Legal Futures: Multispecies Public Good State

I am a freelance landscape architect, developing artistic practice and research-based speculative projects. I am an editor and contributor to the landscape architecture platform, landezine.com. In collaborations, I engage with architects, eco-terrestrial collectives (Krater) and multimedial bodies (Egon March Institute). Fully interested in forging connections, allowing them to grow, gaining new insights and cross-exchanging and extrapolinating knowledge, ideas, and brainstorms.
Notable achievements: The Sowering crane performative installation in Krater (2024), group exhibition at +MSUM (2025), Kiblix (2023), Cirkulacija2 (2022), residencies, conference talks, round tables, architecture competition wins ...
The project proposes
Research: To redefine the legal term public good, aligning it with ecological values, relational connectivity, and the inclusion of more-than-human subjects—asking: who (all) is public, and what is good?
Critical Mapping: To retrieve and visualize data on European public good and drawing speculative future scenarios.
Intervention: To create artistic installations in selected locations, embodying and communicating the project’s values and aims.
Public good is a legal category (unlike commons) tied to specific land parcels—non-excludable, non-rivalrous, accessible for anonymous use “under equal conditions”. PG is linked to the provision of public goods such as mobility, water, and energy infrastructures. In practice, this includes streets, railways, waterways, and public squares—spaces essential for exercising personal freedoms and rights. In Roman law-based systems, each country maintains its own body of public good properties. What if these were connected into one continuous, international Multispecies Public Good State—a living, trans-migratory corridor for more-than-human and other intelligences?

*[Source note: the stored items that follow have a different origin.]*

-- ==== Sys2Proof/Machine/TwinOps.lean ====
section
/-!
DEFINITION. The state-stream engine (spec/10_state_stream.md): regions and backup space, generations of the delta log, records and
their payloads, sending to the twin and to the snapshot endpoint, commit and rollback.
-/
namespace Sys2Proof.Machine

/-! ### Regions -/

/-- A length padded to a multiple of 32 (R415). -/
def pad32 (n : Nat) : Nat := (n + 31) / 32 * 32

/-- Bytes of a moment held as S8 pods in the shape of the shard's descriptors (R381). -/
def momentPods (ts : List (TensorDesc × List Nat)) : Nat :=
  (ts.map fun t => let d := { t.1 with fmt := Fmt.s8 }; 288 * d.groups * d.panels).sum

/-- The bytes of a pending slot with its header (R381, R400). -/
def pendingSlot (n : Nat) : Nat := 32 + 2 * n

/-- The regions of one owned shard, in the order of R415, without their backup offsets. -/
def State.shardRegions (s : State) (e : Shard) : List Region :=
  let ts := s.shardTensors e
  let n := elements ts
  let reg (k a len : Nat) : Region := { shard := e.id, kind := k, addr := a, bytes := pad32 len, boff := 0 }
  [reg 0 e.image e.bytes, reg 1 e.master (2 * n)] ++
    (if e.opt ≠ 0xFF ∨ e.moment ≠ 0 then [reg 2 e.moment (if e.momS8 then momentPods ts else 2 * n)] else []) ++
    (if e.factored then [reg 3 e.factor ((ts.map fun t => 4 * (t.1.rows + t.1.cols)).sum)] else []) ++
    (if e.slow then [reg 4 e.pend (e.delay * pendingSlot n)] else [])

/-- Regions laid out one after another in the backup space (R415). -/
def layRegions : Nat → List Region → List Region
  | _, [] => []
  | o, r :: t => { r with boff := o } :: layRegions (o + r.bytes) t

/-- The backup space of a job's owned shards (R415). -/
def State.ownedRegions (s : State) : List Region := layRegions 0 (s.owned.flatMap s.shardRegions)

/-- OWNED_BYTES (R415). -/
def State.ownedBytes (s : State) : Nat := (s.ss.regions.map (·.bytes)).sum

/-- A generation (R417). -/
def State.gen (s : State) (g : Nat) : Gen := if g = 0 then s.ss.gen0 else s.ss.gen1

/-- Put a generation. -/
def State.setGen (s : State) (g : Nat) (x : Gen) : State :=
  if g = 0 then { s with ss := { s.ss with gen0 := x } } else { s with ss := { s.ss with gen1 := x } }

/-- Where generation `g` begins (R417). -/
def State.genBaseAddr (s : State) (g : Nat) : Nat := s.ss.logBase + g * s.ownedBytes

/-- Class STATE of the state stream (R418, R424). -/
def stateCls : Nat := 2

/-- Copy bytes, poison with them (R483), in pieces of one sector. -/
def State.copyRun (s : State) (dst src : Nat) : Nat → State
  | 0 => s
  | n + 1 =>
    let s := s.copyRun dst src n
    let a := src + 32 * n
    let p := s.poisoned a 32
    (s.touch a 32 false stateCls).store (dst + 32 * n) (s.bytes a 32) p stateCls

/-- Exclusive or of two lists of bytes. -/
def xorBytes (a b : List Byte) : List Byte := List.zipWith (· ^^^ ·) a b

/-- XOR the bytes at `src` into those at `dst`, in pieces of one sector; poison of either stays. -/
def State.xorRun (s : State) (dst src : Nat) : Nat → State
  | 0 => s
  | n + 1 =>
    let s := s.xorRun dst src n
    let a := src + 32 * n
    let d := dst + 32 * n
    let p := s.poisoned a 32 || s.poisoned d 32
    ((s.touch a 32 false stateCls).touch d 32 false stateCls).store d (xorBytes (s.bytes a 32) (s.bytes d 32)) p stateCls

/-- The copy of every owned region into generation `g` (R418). -/
def State.copyImage (s : State) (g : Nat) : State :=
  s.ss.regions.foldl (fun s r => s.copyRun (s.genBaseAddr g + r.boff) r.addr (r.bytes / 32)) s

/-- XOR every live region into generation `g` (R419). -/
def State.xorGen (s : State) (g : Nat) : State :=
  s.ss.regions.foldl (fun s r => s.xorRun (s.genBaseAddr g + r.boff) r.addr (r.bytes / 32)) s

/-- XOR generation `g` into the live regions (R435). -/
def State.xorLive (s : State) (g : Nat) : State :=
  s.ss.regions.foldl (fun s r => s.xorRun r.addr (s.genBaseAddr g + r.boff) (r.bytes / 32)) s

/-- Copy generation `g` over the live regions (R435). -/
def State.copyBack (s : State) (g : Nat) : State :=
  s.ss.regions.foldl (fun s r => s.copyRun r.addr (s.genBaseAddr g + r.boff) (r.bytes / 32)) s

/-! ### Records -/

/-- The sectors of a range, each with whether it is non-zero (R421). -/
def sectorsOf (bs : List Byte) : List (List Byte × Bool) :=
  (List.range (bs.length / 32)).map fun k => let x := slice bs (32 * k) 32; (x, x.any (· != 0#8))

/-- The bytes of a sector map (R421). -/
def mapLen (sectors : Nat) : Nat := pad32 ((sectors + 7) / 8)

/-- The payload of a DELTA or FULL record (R421): the map, then the non-zero sectors. -/
def encodeSectors (bs : List Byte) : List Byte :=
  let ss := sectorsOf bs
  let bit (k : Nat) : Nat := b2n ((ss.getD k ([], false)).2)
  ((List.range (mapLen ss.length)).map fun i =>
    BitVec.ofNat 8 ((List.range 8).map fun b => bit (8 * i + b) * 2 ^ b).sum) ++
    (ss.filter (·.2)).flatMap (·.1)

/-- The sectors that the flags of a map name, in order. -/
def fillSectors : List Bool → List Byte → List Byte
  | [], _ => []
  | true :: t, bs => slice bs 0 32 ++ fillSectors t (bs.drop 32)
  | false :: t, bs => List.replicate 32 0#8 ++ fillSectors t bs

/-- The range that a payload of `n` bytes covered spells (R421). -/
def decodeSectors (n : Nat) (payload : List Byte) : List Byte :=
  let k := n / 32
  fillSectors ((List.range k).map fun i => bitN ((payload.getD (i / 8) 0#8).toNat) (i % 8)) (payload.drop (mapLen k))

/-- The ranges of a region (R422): offset and length. -/
def rangesOf (bytes : Nat) : List (Nat × Nat) :=
  (List.range ((bytes + 1048575) / 1048576)).map fun i => (1048576 * i, min 1048576 (bytes - 1048576 * i))

/-- The bytes of a record on the wire (R420). -/
def Record.bytes (r : Record) : List Byte :=
  leBytes 1 r.type ++ leBytes 1 r.region ++ leBytes 2 0 ++ leBytes 4 r.shard ++ leBytes 8 r.step ++ leBytes 8 r.seq ++
    leBytes 4 r.origin ++ leBytes 4 r.length ++ leBytes 8 r.offset ++ leBytes 8 r.boff ++ leBytes 8 r.oldDig ++ leBytes 8 r.newDig ++
    r.payload

/-- The length of a record with its payload and difference. -/
def Record.size (r : Record) : Nat := 64 + r.payload.length + r.diff.length

/-- The types of records (R420). -/
def recDelta : Nat := 1
/-- A FULL record. -/
def recFull : Nat := 2
/-- An END record. -/
def recEnd : Nat := 3
/-- A COMMIT record. -/
def recCommit : Nat := 4
/-- A ROLLBACK record. -/
def recRollback : Nat := 5
/-- The model's own types for what a twin answers: STEP_ACK, NAK NEW and NAK OLD (R426, R427; log entry 12). -/
def recAck : Nat := 0x10
/-- NAK NEW. -/
def recNakNew : Nat := 0x11
/-- NAK OLD. -/
def recNakOld : Nat := 0x12

/-- The twin is not there (R413): not bound, or lost. -/
def State.twinGone (s : State) : Bool := s.ss.twin == 0 || s.ss.twin == 3

/-- Send a record or an answer to a device. -/
def State.sendRecord (s : State) (dev : DevId) (r : Record) : State :=
  { s with ss := { s.ss with msgs := s.ss.msgs ++ [(dev, r)] } }

/-- The copy of a record for the snapshot endpoint (R446, R539). -/
def State.exportRecord (s : State) (r : Record) : State :=
  if !s.ss.exportOn then s
  else
    let b := r.bytes
    let a := (s.ss.exportBase + s.ss.exported) % 2 ^ 48
    State.sendOp { s with ss := { s.ss with exported := s.ss.exported + b.length } } false s.ss.exportDest .stream 0
      (writePkts 1 a s.ss.exportTag 0 false b)

/-- A COMMIT or ROLLBACK record takes the next SEQ and goes to the twin and the endpoint (R433, R435). -/
def State.announceStep (s : State) (type step : Nat) : State :=
  let r : Record := { type := type, step := step, seq := s.ss.seq, origin := s.me }
  let s : State := { s with ss := { s.ss with seq := s.ss.seq + 1 } }
  (if s.twinGone then s else s.sendRecord s.ss.twinDev r).exportRecord r

/-- The step below which every record of every update step is acknowledged (R427). -/
def StreamSt.outstanding (x : StreamSt) : List Record := x.formed ++ x.unsent ++ x.sent

/-- Recompute ACKED_STEP where nothing is outstanding (R427). -/
def State.ackIdle (s : State) : State :=
  if s.ss.outstanding.isEmpty then { s with ss := { s.ss with acked := max s.ss.acked s.ss.ended } } else s

/-- The records of the oldest step that waits may go once no earlier step is outstanding (R425). -/
def State.releaseFormed (s : State) : State :=
  match s.ss.formed with
  | [] => s
  | r :: _ =>
    if !(s.ss.unsent.isEmpty && s.ss.sent.isEmpty) then s
    else
      let p := fun (x : Record) => decide (x.step = r.step)
      { s with ss := { s.ss with unsent := s.ss.formed.filter p, formed := s.ss.formed.filter fun x => !p x } }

The proposal builds on research conducted in Slovenia, culminating in the art project javnodobro.si, where cadastral lots were interpreted as artefacts—palimpsests of appropriation—enforced from a top-down position. These legal designations actively shape ground realities and territorial imaginaries. The concept evolved into a speculative scenario of the Public Good State, based on public good land use. The aim is to deepen this investigation—developing mappings of speculative futures shaped by an expanded awareness of shared planetary needs.
Since public good can appear abstract or inaccessible, artistic interventions are essential to making its values tangible—engaging both local and broader audiences. Projects like the Sowering Crane, where nature, architecture, and technology co-create new conditions, exemplify this approach.